Hypersensitivity and Infusion-Related Reactions: Serious hypersensitivity reactions including life-threatening anaphylactic reactions have occurred with Trodelvy. Severe signs and symptoms included cardiac arrest, hypotension, wheezing, angioedema, swelling, pneumonitis, and skin reactions. Hypersensitivity reactions within 24 hours of dosing occurred in 35% of patients. Grade 3-4 hypersensitivity occurred in 2% of patients. The incidence of hypersensitivity reactions leading to permanent discontinuation of Trodelvy was 0.2%. The incidence of anaphylactic reactions was 0.2%. Pre-infusion medication is recommended. Have medications and emergency equipment to treat such reactions available for immediate use. Observe patients closely for hypersensitivity and infusion-related reactions during each infusion and for at least 30 minutes after completion of each infusion. Permanently discontinue Trodelvy for Grade 4 infusion-related reactions.
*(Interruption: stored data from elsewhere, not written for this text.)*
-- ==== Sys2Proof/Machine/Step.lean ====
section
/-! DEFINITION. One step serves one host access (70_reset_and_hazards.md R201: "a model takes one
step per host access"), and how a command word is placed as the next access (assumption log 10). -/

namespace Sys2Proof.Machine

/-- One step of the block. -/
def step (s : State) : Host.Outcome State Fault Refusal := serveNext s

/-- The state in which the host's next access writes the table's word to `CMD`: the block fetches
nothing, it is given its commands (10_state.md R21). -/
def State.withFetchWord (s : State) (nbits w : Nat) : State := placeCommand (tableWord nbits w) s

end Sys2Proof.Machine
end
Nausea and Vomiting: Nausea occurred in 64% of all patients treated with Trodelvy and Grade 3-4 nausea occurred in 3% of these patients. Vomiting occurred in 35% of patients and Grade 3-4 vomiting occurred in 2% of these patients. Premedicate with a two or three drug combination regimen (e.g., dexamethasone with either a 5-HT3 receptor antagonist or an NK1 receptor antagonist as well as other drugs as indicated) for prevention of chemotherapy-induced nausea and vomiting (CINV). Withhold Trodelvy doses for Grade 3 nausea or Grade 3-4 vomiting and resume with additional supportive measures when resolved to Grade ≤1. Additional antiemetics and other supportive measures may also be employed as clinically indicated. All patients should be given take-home medications with clear instructions for prevention and treatment of nausea and vomiting.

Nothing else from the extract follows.